# Work request
Produce word for word the lines of the data below running from the one that has "p).kind = .wash" to the one that has "s.line with transmit", inclusive, and no others.

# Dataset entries
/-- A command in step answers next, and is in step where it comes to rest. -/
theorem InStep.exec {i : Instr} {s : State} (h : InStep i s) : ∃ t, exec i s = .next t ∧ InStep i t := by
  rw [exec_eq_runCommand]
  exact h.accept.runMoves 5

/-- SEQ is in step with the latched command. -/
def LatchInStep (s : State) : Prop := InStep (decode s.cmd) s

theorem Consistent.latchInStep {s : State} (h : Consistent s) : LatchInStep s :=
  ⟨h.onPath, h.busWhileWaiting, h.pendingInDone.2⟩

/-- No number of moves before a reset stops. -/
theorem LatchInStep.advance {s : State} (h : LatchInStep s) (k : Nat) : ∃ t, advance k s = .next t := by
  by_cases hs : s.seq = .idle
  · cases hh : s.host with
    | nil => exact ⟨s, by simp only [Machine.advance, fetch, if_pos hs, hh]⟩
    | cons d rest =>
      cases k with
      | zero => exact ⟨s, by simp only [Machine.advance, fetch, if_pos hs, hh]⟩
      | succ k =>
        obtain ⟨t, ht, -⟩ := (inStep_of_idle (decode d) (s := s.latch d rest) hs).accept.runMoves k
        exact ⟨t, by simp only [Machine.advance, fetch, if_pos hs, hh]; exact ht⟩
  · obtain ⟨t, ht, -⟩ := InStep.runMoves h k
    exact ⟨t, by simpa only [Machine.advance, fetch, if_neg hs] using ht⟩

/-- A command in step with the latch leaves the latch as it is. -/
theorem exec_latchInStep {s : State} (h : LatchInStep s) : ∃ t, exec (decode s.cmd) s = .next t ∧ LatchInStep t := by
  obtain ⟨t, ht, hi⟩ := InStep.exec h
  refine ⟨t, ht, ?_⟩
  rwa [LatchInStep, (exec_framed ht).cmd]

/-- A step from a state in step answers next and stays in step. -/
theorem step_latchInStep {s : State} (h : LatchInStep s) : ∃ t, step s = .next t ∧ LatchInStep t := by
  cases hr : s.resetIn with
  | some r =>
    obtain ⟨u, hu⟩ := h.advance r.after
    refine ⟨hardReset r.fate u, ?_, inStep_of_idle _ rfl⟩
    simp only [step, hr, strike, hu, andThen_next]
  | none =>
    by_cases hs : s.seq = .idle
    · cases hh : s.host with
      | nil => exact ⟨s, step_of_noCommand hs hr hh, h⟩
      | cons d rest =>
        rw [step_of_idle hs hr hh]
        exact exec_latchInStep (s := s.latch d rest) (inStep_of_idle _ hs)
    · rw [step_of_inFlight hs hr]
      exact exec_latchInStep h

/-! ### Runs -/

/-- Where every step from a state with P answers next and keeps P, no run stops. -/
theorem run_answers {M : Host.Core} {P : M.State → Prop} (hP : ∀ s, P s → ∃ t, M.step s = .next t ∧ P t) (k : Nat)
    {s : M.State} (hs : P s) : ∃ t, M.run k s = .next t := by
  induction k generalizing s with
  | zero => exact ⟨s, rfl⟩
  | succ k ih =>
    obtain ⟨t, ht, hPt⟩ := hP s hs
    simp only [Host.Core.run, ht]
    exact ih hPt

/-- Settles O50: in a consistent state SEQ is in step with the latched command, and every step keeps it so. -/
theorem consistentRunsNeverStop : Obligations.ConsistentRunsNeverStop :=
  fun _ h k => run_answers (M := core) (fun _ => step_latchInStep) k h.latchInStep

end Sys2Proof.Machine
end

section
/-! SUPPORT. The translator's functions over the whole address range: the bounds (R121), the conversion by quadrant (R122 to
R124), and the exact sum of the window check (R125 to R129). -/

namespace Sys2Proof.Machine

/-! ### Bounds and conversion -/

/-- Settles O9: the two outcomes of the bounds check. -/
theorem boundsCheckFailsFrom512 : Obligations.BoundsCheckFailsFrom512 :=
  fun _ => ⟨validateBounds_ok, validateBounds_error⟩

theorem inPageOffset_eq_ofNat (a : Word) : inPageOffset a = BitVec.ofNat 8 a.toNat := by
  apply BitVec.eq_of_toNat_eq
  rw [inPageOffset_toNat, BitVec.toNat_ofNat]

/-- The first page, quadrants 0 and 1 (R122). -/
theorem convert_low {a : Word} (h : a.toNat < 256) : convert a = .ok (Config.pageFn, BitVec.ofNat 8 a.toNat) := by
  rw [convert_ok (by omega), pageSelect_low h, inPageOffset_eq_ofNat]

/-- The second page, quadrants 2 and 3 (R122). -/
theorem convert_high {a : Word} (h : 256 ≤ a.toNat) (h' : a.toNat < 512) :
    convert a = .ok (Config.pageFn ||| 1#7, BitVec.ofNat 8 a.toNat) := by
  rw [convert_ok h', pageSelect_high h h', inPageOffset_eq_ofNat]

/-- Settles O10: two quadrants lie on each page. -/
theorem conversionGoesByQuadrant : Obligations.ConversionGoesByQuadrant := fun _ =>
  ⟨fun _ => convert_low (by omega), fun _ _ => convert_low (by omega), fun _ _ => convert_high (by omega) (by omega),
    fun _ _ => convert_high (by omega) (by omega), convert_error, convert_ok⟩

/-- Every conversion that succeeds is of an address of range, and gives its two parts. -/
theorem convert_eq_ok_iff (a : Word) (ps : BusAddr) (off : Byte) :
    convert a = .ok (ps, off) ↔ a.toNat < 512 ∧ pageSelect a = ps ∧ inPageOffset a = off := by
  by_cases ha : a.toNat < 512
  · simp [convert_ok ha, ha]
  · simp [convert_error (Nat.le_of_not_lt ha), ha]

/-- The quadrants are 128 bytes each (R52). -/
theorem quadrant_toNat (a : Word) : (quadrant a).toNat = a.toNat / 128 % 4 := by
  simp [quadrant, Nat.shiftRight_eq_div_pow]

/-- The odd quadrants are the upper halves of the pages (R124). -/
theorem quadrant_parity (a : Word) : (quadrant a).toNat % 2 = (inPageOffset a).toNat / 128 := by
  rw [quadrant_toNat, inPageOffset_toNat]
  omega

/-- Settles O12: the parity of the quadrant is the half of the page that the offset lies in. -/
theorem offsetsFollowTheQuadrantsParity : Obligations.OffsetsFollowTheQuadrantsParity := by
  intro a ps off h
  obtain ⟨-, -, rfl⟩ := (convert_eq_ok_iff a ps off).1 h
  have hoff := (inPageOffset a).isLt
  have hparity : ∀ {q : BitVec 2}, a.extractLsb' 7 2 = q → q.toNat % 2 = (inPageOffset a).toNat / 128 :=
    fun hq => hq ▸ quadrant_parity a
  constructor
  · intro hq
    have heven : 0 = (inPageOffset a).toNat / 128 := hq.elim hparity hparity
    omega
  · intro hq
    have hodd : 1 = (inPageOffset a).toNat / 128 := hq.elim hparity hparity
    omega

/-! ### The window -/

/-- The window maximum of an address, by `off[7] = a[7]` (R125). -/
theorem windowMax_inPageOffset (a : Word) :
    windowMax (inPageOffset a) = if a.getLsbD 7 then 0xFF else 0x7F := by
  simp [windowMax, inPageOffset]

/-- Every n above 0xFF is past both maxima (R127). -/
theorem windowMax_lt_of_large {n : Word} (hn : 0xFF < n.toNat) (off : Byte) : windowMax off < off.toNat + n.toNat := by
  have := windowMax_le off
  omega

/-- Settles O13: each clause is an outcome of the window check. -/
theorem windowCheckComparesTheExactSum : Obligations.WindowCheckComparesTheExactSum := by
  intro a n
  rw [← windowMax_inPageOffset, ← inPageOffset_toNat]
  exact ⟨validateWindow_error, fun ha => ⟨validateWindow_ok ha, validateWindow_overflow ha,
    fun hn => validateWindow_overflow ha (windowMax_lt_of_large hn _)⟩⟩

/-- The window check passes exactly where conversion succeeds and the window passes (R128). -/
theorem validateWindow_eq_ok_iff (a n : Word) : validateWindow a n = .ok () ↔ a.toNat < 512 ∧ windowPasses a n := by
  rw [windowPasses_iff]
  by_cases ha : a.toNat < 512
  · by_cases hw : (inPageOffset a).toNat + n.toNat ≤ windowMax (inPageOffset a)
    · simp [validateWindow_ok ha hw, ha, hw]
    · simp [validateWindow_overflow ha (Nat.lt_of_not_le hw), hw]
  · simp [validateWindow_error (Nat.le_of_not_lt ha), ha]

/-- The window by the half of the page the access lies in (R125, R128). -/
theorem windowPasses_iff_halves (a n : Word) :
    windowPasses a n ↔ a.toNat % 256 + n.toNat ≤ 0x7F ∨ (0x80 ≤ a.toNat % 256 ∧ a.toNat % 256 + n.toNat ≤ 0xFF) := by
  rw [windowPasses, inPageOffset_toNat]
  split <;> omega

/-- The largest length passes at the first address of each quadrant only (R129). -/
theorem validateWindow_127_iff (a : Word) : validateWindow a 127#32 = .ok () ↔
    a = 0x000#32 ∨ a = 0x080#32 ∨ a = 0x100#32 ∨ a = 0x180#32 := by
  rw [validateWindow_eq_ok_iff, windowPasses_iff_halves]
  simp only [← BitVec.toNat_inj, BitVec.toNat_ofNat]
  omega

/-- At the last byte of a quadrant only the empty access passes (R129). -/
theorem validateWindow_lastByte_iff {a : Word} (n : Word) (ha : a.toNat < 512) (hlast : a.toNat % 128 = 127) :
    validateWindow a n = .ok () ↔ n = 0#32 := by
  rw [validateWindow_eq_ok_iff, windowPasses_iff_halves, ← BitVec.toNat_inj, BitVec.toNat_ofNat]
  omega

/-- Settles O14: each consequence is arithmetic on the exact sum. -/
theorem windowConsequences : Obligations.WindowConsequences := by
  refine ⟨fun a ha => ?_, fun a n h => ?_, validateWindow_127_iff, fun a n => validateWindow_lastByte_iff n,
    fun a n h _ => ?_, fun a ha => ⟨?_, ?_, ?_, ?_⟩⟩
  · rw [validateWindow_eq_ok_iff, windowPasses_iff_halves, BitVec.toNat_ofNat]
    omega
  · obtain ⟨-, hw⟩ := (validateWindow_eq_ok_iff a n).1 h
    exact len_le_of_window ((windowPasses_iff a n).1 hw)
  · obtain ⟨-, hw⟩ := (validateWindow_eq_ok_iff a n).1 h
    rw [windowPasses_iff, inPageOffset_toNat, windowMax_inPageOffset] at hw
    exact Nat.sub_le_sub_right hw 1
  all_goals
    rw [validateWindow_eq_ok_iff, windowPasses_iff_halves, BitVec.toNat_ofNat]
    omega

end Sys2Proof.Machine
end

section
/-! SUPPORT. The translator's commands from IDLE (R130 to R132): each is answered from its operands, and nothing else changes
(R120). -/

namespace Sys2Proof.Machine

---

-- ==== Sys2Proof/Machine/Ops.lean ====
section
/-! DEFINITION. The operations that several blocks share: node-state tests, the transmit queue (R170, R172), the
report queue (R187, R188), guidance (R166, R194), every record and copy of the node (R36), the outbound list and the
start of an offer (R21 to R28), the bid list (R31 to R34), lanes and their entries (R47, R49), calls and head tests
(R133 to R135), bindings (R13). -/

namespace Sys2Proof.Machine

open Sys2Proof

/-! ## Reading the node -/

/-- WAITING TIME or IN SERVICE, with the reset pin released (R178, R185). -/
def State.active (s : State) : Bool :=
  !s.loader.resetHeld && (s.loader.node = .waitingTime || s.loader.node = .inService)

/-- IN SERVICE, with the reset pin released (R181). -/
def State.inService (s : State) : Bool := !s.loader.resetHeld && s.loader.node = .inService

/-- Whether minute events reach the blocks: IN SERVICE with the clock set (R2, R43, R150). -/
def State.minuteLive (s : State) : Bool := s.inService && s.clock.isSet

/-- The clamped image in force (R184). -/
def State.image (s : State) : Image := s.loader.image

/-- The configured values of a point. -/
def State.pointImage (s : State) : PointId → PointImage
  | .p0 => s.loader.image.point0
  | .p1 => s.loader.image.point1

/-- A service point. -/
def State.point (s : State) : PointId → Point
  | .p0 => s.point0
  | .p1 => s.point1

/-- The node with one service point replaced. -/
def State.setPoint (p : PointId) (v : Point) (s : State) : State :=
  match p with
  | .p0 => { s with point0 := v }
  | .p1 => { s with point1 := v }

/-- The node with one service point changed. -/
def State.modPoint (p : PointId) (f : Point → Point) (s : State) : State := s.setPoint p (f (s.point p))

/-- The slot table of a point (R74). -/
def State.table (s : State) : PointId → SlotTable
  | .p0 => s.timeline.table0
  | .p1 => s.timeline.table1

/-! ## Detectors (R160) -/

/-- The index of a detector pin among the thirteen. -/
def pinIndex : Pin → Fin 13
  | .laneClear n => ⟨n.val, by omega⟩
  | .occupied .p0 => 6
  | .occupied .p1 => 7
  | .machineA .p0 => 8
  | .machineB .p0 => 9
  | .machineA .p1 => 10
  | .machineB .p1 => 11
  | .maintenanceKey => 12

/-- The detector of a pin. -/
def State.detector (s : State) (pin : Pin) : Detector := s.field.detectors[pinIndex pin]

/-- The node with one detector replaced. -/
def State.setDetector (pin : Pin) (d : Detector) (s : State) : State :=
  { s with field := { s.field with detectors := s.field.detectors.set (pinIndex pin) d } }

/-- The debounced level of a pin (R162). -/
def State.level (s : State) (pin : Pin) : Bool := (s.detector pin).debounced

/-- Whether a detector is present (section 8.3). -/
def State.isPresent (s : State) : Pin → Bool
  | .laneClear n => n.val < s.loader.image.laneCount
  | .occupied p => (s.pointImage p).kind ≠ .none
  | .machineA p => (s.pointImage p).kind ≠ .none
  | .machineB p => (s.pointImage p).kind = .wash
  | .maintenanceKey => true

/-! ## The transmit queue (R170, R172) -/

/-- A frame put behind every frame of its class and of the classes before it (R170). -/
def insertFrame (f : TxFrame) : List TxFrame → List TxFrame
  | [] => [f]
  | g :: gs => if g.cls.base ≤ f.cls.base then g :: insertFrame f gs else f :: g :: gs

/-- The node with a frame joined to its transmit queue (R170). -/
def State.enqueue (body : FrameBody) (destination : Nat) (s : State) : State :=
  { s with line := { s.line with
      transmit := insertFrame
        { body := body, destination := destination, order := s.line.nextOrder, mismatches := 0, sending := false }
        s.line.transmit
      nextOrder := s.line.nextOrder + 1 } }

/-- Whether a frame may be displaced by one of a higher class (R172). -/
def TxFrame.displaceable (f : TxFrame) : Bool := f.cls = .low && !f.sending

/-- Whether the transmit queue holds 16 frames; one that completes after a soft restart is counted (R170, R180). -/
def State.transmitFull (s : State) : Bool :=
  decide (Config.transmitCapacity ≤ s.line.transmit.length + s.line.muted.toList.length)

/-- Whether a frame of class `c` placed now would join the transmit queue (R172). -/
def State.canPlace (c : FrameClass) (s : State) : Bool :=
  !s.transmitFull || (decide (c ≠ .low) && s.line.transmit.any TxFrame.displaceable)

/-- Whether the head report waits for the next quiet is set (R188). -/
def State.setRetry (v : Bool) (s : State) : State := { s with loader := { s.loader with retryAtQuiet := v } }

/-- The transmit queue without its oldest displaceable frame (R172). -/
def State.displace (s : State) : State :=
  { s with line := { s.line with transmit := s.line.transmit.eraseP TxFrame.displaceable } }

# Exercise answer
  | .machineB p => (s.pointImage p).kind = .wash
  | .maintenanceKey => true

/-! ## The transmit queue (R170, R172) -/

/-- A frame put behind every frame of its class and of the classes before it (R170). -/
def insertFrame (f : TxFrame) : List TxFrame → List TxFrame
  | [] => [f]
  | g :: gs => if g.cls.base ≤ f.cls.base then g :: insertFrame f gs else f :: g :: gs

/-- The node with a frame joined to its transmit queue (R170). -/
def State.enqueue (body : FrameBody) (destination : Nat) (s : State) : State :=
  { s with line := { s.line with
      transmit := insertFrame
        { body := body, destination := destination, order := s.line.nextOrder, mismatches := 0, sending := false }
        s.line.transmit
      nextOrder := s.line.nextOrder + 1 } }

/-- Whether a frame may be displaced by one of a higher class (R172). -/
def TxFrame.displaceable (f : TxFrame) : Bool := f.cls = .low && !f.sending

/-- Whether the transmit queue holds 16 frames; one that completes after a soft restart is counted (R170, R180). -/
def State.transmitFull (s : State) : Bool :=
  decide (Config.transmitCapacity ≤ s.line.transmit.length + s.line.muted.toList.length)

/-- Whether a frame of class `c` placed now would join the transmit queue (R172). -/
def State.canPlace (c : FrameClass) (s : State) : Bool :=
  !s.transmitFull || (decide (c ≠ .low) && s.line.transmit.any TxFrame.displaceable)

/-- Whether the head report waits for the next quiet is set (R188). -/
def State.setRetry (v : Bool) (s : State) : State := { s with loader := { s.loader with retryAtQuiet := v } }

/-- The transmit queue without its oldest displaceable frame (R172). -/
def State.displace (s : State) : State :=
  { s with line := { s.line with transmit := s.line.transmit.eraseP TxFrame.displaceable } }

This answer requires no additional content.